Commander of the North Sea Fleet
- In office December 2013 – July 2014
- Preceded by: Tian Zhong
- Succeeded by: Yuan Yubai

Personal details
- Born: 1956 (age 69–70) Wudi, Shandong, China
- Party: Chinese Communist Party
- Education: Dalian Naval Academy

Military service
- Allegiance: China
- Branch/service: People's Liberation Army Navy
- Years of service: ? − present
- Rank: Vice-Admiral

= Qiu Yanpeng =

Vice-admiral of the People's Liberation Army Navy of China

Qiu Yanpeng (邱延鹏; born 1956) is a vice-admiral (zhong jiang) of the People's Liberation Army Navy (PLAN) of China. He served as Chief of Staff of the PLA Navy from 2014 to 2018, and Commander of the North Sea Fleet from 2013 to 2014.

==Biography==
Qiu Yanpeng was born in 1956 in Wudi County, Shandong Province. He graduated from Dalian Naval Academy.
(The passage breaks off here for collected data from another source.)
/-! ### Nothing depends on an entry that was not pushed (R40, R46) -/

/-- FTAB replaced. -/
def withFtab (ftab : Vector Word 16) (s : State) : State := { s with ftab := ftab }

theorem fillTurn_withFtab (ftab : Vector Word 16) (s : State) : fillTurn (withFtab ftab s) = withFtab ftab (fillTurn s) := by
  rw [show withFtab ftab s = withUnread ftab s.hostTakes s from rfl, fillTurn_withUnread, ← fillTurn_hostTakes]
  rfl

theorem fillTurns_withFtab (ftab : Vector Word 16) (n : Nat) :
    ∀ s, fillTurns n (withFtab ftab s) = withFtab ftab (fillTurns n s) := by
  induction n with
  | zero => exact fun _ => rfl
  | succ n ih =>
    intro s
    rw [fillTurns, fillTurns, show outReady (withFtab ftab s) = outReady s from rfl]
    split
    · rw [fillTurn_withFtab, ih]
    · rfl

theorem fillRespond_withFtab (ftab : Vector Word 16) (s : State) :
    fillRespond (withFtab ftab s) = withFtab ftab (fillRespond s) :=
  (apply_ite (withFtab ftab) (s.fillRemaining = 0) (respond 0 s) s).symm

/-- The loop of a FILL reads no frequency word. -/
theorem fillLoop_withFtab (ftab : Vector Word 16) (s : State) : fillLoop (withFtab ftab s) = withFtab ftab (fillLoop s) := by
  rw [fillLoop, fillTurns_withFtab, fillRespond_withFtab]
  rfl

/-- Arming a FILL reads FTAB at `band_index` alone (R123). -/
theorem fillArm_withFtab {ftab : Vector Word 16} {s : State}
    (hband : ftabRead (withFtab ftab s) s.bandIndex.toNat = ftabRead s s.bandIndex.toNat) (count : BitVec 32) :
    fillArm count (withFtab ftab s) = withFtab ftab (fillArm count s) := by
  have hstart : startFrame (withFtab ftab s) = withFtab ftab (startFrame s) := by
    rw [startFrame, show (withFtab ftab s).bandIndex = s.bandIndex from rfl, hband]
    rfl
  rw [fillArm, schedule, show startCondition (withFtab ftab s) = startCondition s from rfl, hstart, fillArm, schedule]
  split <;> rfl

theorem AgreeOnWritten.refl (s : State) : AgreeOnWritten s s := ⟨fun _ _ _ => rfl, fun _ _ _ => rfl, rfl⟩

/-- Both stores replaced. -/
def withStores (ftab : Vector Word 16) (stab : Vector Sym 162) (s : State) : State := { s with ftab := ftab, stab := stab }

/-- The second state is the first with other stores. -/
theorem AgreeOnWritten.exists_stores {s t : State} (h : AgreeOnWritten s t) : ∃ ftab stab, t = withStores ftab stab s :=
  ⟨t.ftab, t.stab, h.rest.symm⟩

/-- What keeps counts and stores, and treats both states alike but for their stores, keeps the agreement. -/
theorem AgreeOnWritten.of_kept {s t s' t' : State} (h : AgreeOnWritten s t) (hfreqs : s'.freqCount = s.freqCount)
    (hsyms : s'.symCount = s.symCount) (hftab : s'.ftab = s.ftab) (hstab : s'.stab = s.stab)
    (hrest : withStores t.ftab t.stab s' = t') : AgreeOnWritten s' t' := by
  subst hrest
  refine ⟨fun k hk hlt => ?_, fun k hk hlt => ?_, rfl⟩
  · simpa [ftabRead, hk, hftab, withStores] using h.freqs k hk (hfreqs ▸ hlt)
  · simpa [stabRead, hk, hstab, withStores] using h.syms k hk (hsyms ▸ hlt)

/-! #### The operations of the commands -/

theorem AgreeOnWritten.respond {s t : State} (h : AgreeOnWritten s t) (v : Word) :
    AgreeOnWritten (respond v s) (respond v t) :=
  h.of_kept rfl rfl rfl rfl (congrArg (Machine.respond v) h.rest)

theorem AgreeOnWritten.reject {s t : State} (h : AgreeOnWritten s t) (e : ErrCode) :
    AgreeOnWritten (reject e s) (reject e t) :=
  h.of_kept rfl rfl rfl rfl (congrArg (Machine.reject e) h.rest)

theorem AgreeOnWritten.accept {s t : State} (h : AgreeOnWritten s t) (c : Transfer) (rest : List Transfer) :
    AgreeOnWritten (accept c rest s) (accept c rest t) :=
  h.of_kept rfl rfl rfl rfl (congrArg (Machine.accept c rest) h.rest)

theorem AgreeOnWritten.initialise {s t : State} (h : AgreeOnWritten s t) : AgreeOnWritten (initialise s) (initialise t) :=
  h.of_kept rfl rfl rfl rfl (congrArg Machine.initialise h.rest)

/-- RD answers the same in both states (R103). -/
theorem AgreeOnWritten.readReg_eq {s t : State} (h : AgreeOnWritten s t) (r : RegName) : readReg t r = readReg s r := by
  obtain ⟨ftab, stab, rfl⟩ := h.exists_stores
  cases r with
  | ftab k => exact if_ctx_congr Iff.rfl (fun hlt => congrArg some (h.freqs k k.isLt hlt).symm) (fun _ => rfl)
  | stab k =>
    exact if_ctx_congr Iff.rfl (fun hlt => congrArg (fun v => some (v.setWidth 64)) (h.syms k k.isLt hlt).symm) (fun _ => rfl)
  | _ => rfl

/-- WR does the same in both states (R102). -/
theorem AgreeOnWritten.writeReg {s t : State} (h : AgreeOnWritten s t) (data : Word) (r : Option RegName) :
    (∃ e, writeReg s data r = .error e ∧ writeReg t data r = .error e) ∨
    ∃ s' t', writeReg s data r = .ok s' ∧ writeReg t data r = .ok t' ∧ AgreeOnWritten s' t' := by
  obtain ⟨ftab, stab, rfl⟩ := h.exists_stores
  rcases r with _ | r
  · exact .inl ⟨_, rfl, rfl⟩
  cases r with
  | symbolStep => exact .inr ⟨_, _, rfl, rfl, h.of_kept rfl rfl rfl rfl rfl⟩
  | shift1 => exact .inr ⟨_, _, rfl, rfl, h.of_kept rfl rfl rfl rfl rfl⟩
  | shift2 => exact .inr ⟨_, _, rfl, rfl, h.of_kept rfl rfl rfl rfl rfl⟩
  | ctrl =>
    simp only [Machine.writeReg]
    split
    · exact .inl ⟨_, rfl, rfl⟩
    · exact .inr ⟨_, _, rfl, rfl, h.of_kept rfl rfl rfl rfl rfl⟩
  | _ => exact .inl ⟨_, rfl, rfl⟩

theorem countFreq_toNat (c : BitVec 5) : (countFreq c).toNat = min (c.toNat + 1) 31 := by
  rw [countFreq, BitVec.toNat_ofNat]
  omega

theorem countSym_toNat (c : BitVec 8) : (countSym c).toNat = min (c.toNat + 1) 255 := by
  rw [countSym, BitVec.toNat_ofNat]
  omega

theorem ftabRead_ftabWrite {k : Nat} (hk : k < 16) (j : Nat) (v : Word) (s : State) :
    ftabRead (ftabWrite j v s) k = if j = k then v else ftabRead s k := by
  simp [ftabRead, hk, Vector.getElem_setIfInBounds]

theorem stabRead_stabWrite {k : Nat} (hk : k < 162) (j : Nat) (v : Sym) (s : State) :
    stabRead (stabWrite j v s) k = if j = k then v else stabRead s k := by
  simp [stabRead, hk, Vector.getElem_setIfInBounds]

/-- PUSHF writes the same entry in both states, the first that was not written (R104). -/
theorem AgreeOnWritten.pushf {s t : State} (h : AgreeOnWritten s t) (data : Word) :
    AgreeOnWritten { ftabWrite s.freqCount.toNat data s with freqCount := countFreq s.freqCount }
      { ftabWrite t.freqCount.toNat data t with freqCount := countFreq t.freqCount } := by
  obtain ⟨ftab, stab, rfl⟩ := h.exists_stores
  refine ⟨fun k hk hlt => ?_, h.syms, rfl⟩
  show ftabRead (ftabWrite s.freqCount.toNat data s) k =
    ftabRead (ftabWrite s.freqCount.toNat data (withStores ftab stab s)) k
  rw [ftabRead_ftabWrite hk, ftabRead_ftabWrite hk]
  split
  · rfl
  · have := countFreq_toNat s.freqCount
    exact h.freqs k hk (by dsimp only at hlt; omega)

/-- PUSHS writes the same entry in both states, the first that was not written (R105). -/
theorem AgreeOnWritten.pushs {s t : State} (h : AgreeOnWritten s t) (v : Sym) :
    AgreeOnWritten { stabWrite s.symCount.toNat v s with symCount := countSym s.symCount }
      { stabWrite t.symCount.toNat v t with symCount := countSym t.symCount } := by
  obtain ⟨ftab, stab, rfl⟩ := h.exists_stores
  refine ⟨h.freqs, fun k hk hlt => ?_, rfl⟩
  show stabRead (stabWrite s.symCount.toNat v s) k = stabRead (stabWrite s.symCount.toNat v (withStores ftab stab s)) k
  rw [stabRead_stabWrite hk, stabRead_stabWrite hk]
  split
  · rfl
  · have := countSym_toNat s.symCount
    exact h.syms k hk (by dsimp only at hlt; omega)

/-! #### FILL: in READY the whole of STAB was pushed -/

/-- In READY the two states differ in FTAB alone (R106). -/
theorem AgreeOnWritten.exists_ftab {s t : State} (h : AgreeOnWritten s t) (hinv : Inv s) (hready : s.ready = true) :
    ∃ ftab, t = withFtab ftab s := by
  obtain ⟨ftab, stab, rfl⟩ := h.exists_stores
  have hstab : stab = s.stab := Vector.ext fun k hk => by
    simpa [stabRead, hk, withStores] using (h.syms k hk (hinv.symComplete hready ▸ hk)).symm
  exact ⟨ftab, by rw [hstab]; rfl⟩

theorem AgreeOnWritten.fillArm {s t : State} (h : AgreeOnWritten s t) (hinv : Inv s) (hready : s.ready = true)
    (count : BitVec 32) : AgreeOnWritten (fillArm count s) (fillArm count t) := by
  obtain ⟨ftab, rfl⟩ := h.exists_ftab hinv hready
  have hlt := hinv.bandInList hready
  have hband := h.freqs s.bandIndex.toNat (hlt.trans_le (hinv.freqFits hready)) hlt
  rw [fillArm_withFtab hband.symm]
  refine h.of_kept (schedule_freqCount s) (schedule_symCount s) (schedule_ftab s) (schedule_stab s) ?_
  rw [show (withFtab ftab s).stab = (Machine.fillArm count s).stab from (schedule_stab s).symm]
  rfl

theorem AgreeOnWritten.fillLoop {s t : State} (h : AgreeOnWritten s t) (hinv : Inv s) (hready : s.ready = true) :
    AgreeOnWritten (fillLoop s) (fillLoop t) := by
  obtain ⟨ftab, rfl⟩ := h.exists_ftab hinv hready
  rw [fillLoop_withFtab]
  refine h.of_kept (fillLoop_freqCount s) (fillLoop_symCount s) (fillLoop_ftab s) (fillLoop_stab s) ?_
  rw [show (withFtab ftab s).stab = (Machine.fillLoop s).stab from (fillLoop_stab s).symm]
  rfl

/-! #### Commands and steps -/

/-- Wherever the first outcome is a next state, the second is one that agrees with it. -/
def AgreeOutcomes (o p : Host.Outcome State Fault Refusal) : Prop :=
  ∀ s', o = .next s' → ∃ t', p = .next t' ∧ AgreeOnWritten s' t'

theorem AgreeOnWritten.next {s t : State} (h : AgreeOnWritten s t) : AgreeOutcomes (.next s) (.next t) := by
  rintro s' ⟨⟩
  exact ⟨t, rfl, h⟩

/-- Every command keeps the agreement. -/
theorem agreeOutcomes_exec (i : Instr) {s t : State} (hinv : Inv s) (h : AgreeOnWritten s t) :
    AgreeOutcomes (exec i s) (exec i t) := by
  have hready : t.ready = s.ready := by rw [← h.rest]
  cases i with
  | nop => exact (h.respond 0).next
  | wr reg data =>
    simp only [exec, execWr, hready]
    split
    · exact (h.reject _).next
    · obtain ⟨e, hs, ht⟩ | ⟨s', t', hs, ht, hwritten⟩ := h.writeReg data (regAt reg) <;> rw [hs, ht]
      · exact (h.reject e).next
      · exact (hwritten.respond 0).next
  | rd reg =>
    rw [exec_rd, exec_rd, show readReg t = readReg s from funext h.readReg_eq]
    cases (regAt reg).bind (readReg s) with
    | none => exact (h.reject _).next
    | some v => exact (h.respond v).next
  | pushf data =>
    simp only [exec, execPushf, hready]
    split
    · exact (h.reject _).next
    · exact ((h.pushf data).respond 0).next
  | pushs data =>
    simp only [exec, execPushs, hready]
    split
    · exact (h.reject _).next
    · split
      · exact (h.reject _).next
      · exact ((h.pushs _).respond 0).next
  | init =>
    have hcheck : initCheck t = initCheck s := by rw [← h.rest]; rfl
    simp only [exec, execInit, hready, hcheck]
    split
    · exact (h.reject _).next
    · split
      · exact (h.reject _).next
      · exact (h.initialise.respond 0).next
  | fill count =>
    simp only [exec, execFill, hready]
    split
    · have harmed : (fillArm count s).ready = true := by simpa
      exact ((h.fillArm hinv ‹_› count).fillLoop (hinv.fillArm ‹_› count) harmed).next
    · exact (h.reject _).next

/-- Settles O52: each kind of step treats the two states alike. -/
theorem unwrittenEntriesAreUnobservable : Obligations.UnwrittenEntriesAreUnobservable := by
  intro s t s' hinv h hstep
  obtain ⟨ftab, stab, rfl⟩ := h.exists_stores
  obtain ⟨hrst, rfl⟩ | ⟨hrst, hfill, rfl⟩ | ⟨hrst, hfree, hport, rfl⟩ | ⟨hrst, hfree, c, rest, hport, hcmd⟩ :=
    step_cases hstep
  · exact ⟨_, step_of_reset hrst, .refl _⟩
  · exact ⟨_, step_of_fill hrst hfill, h.fillLoop hinv (hinv.fillReady hfill)⟩
  · exact ⟨_, step_of_idle hrst hfree hport, h⟩
  obtain ⟨i, hdecode, hexec⟩ | ⟨⟨e, hdecode⟩, rfl⟩ := hcmd
  · rw [step_of_command (s := withStores ftab stab s) hrst hfree hport hdecode]
    exact agreeOutcomes_exec i (hinv.accept c rest) (h.accept c rest) s' hexec
  · exact ⟨_, step_of_illegal hrst hfree hport hdecode, (h.accept c rest).reject _⟩

end Sys2Proof.Machine

/-! ## Proofs of the memory family: a command as ten bytes (R56, R80) -/

namespace Sys2Proof

@[simp] theorem bytesOf_length (w : Cmd) : (bytesOf w).length = 10 := by simp [bytesOf]

/-- Byte `k` of a word is its bits 8k+7 to 8k. -/
theorem bytesOf_getElem? (w : Cmd) {k : Nat} (hk : k < 10) : (bytesOf w)[k]? = some (w.extractLsb' (8 * k) 8) := by
  simp [bytesOf, hk]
Qiu was appointed deputy chief of staff of the East Sea Fleet in 2009, and attained the rank of rear admiral a year later. In December 2013, he succeeded Tian Zhong as commander of the North Sea Fleet as well as Deputy Commander of the Jinan Military Region. Less than a year later, Qiu was appointed Chief of Staff of the PLA Navy, succeeding Du Jingchen. Yuan Yubai replaced him as commander of the North Sea Fleet. In July 2015, Qiu was promoted to the rank of vice-admiral, together with Yuan Yubai.

Although Qiu began his career when the Chinese navy was still a small coastal force, he has accumulated extensive experience commanding blue-water operations and engaging with foreign militaries. In 2007, he commanded the Aman-07 naval exercise. It was the first time the Chinese navy joined an international naval exercise, and the first time for a Chinese officer to command foreign naval forces. In the same year, he also led a destroyer formation to Indonesia, on the Chinese navy's first visit to the country in more than a decade.

Qiu also led the PLAN's fourth Gulf of Aden anti-piracy task force in 2009 and 2010, sailing into the Persian Gulf for the first time in the history of the Chinese Navy. The ships paid a port visit to Abu Dhabi, and visited Manila, the Philippines on their way home. In 2011, Qiu commanded the Chinese Peace Ark hospital ship in the 105-day-long "Harmonious-Mission 2011". The ship sailed for more than 24,600 nautical miles, and provided medical care in several Caribbean countries including Cuba, Jamaica, Costa Rica, and Trinidad and Tobago.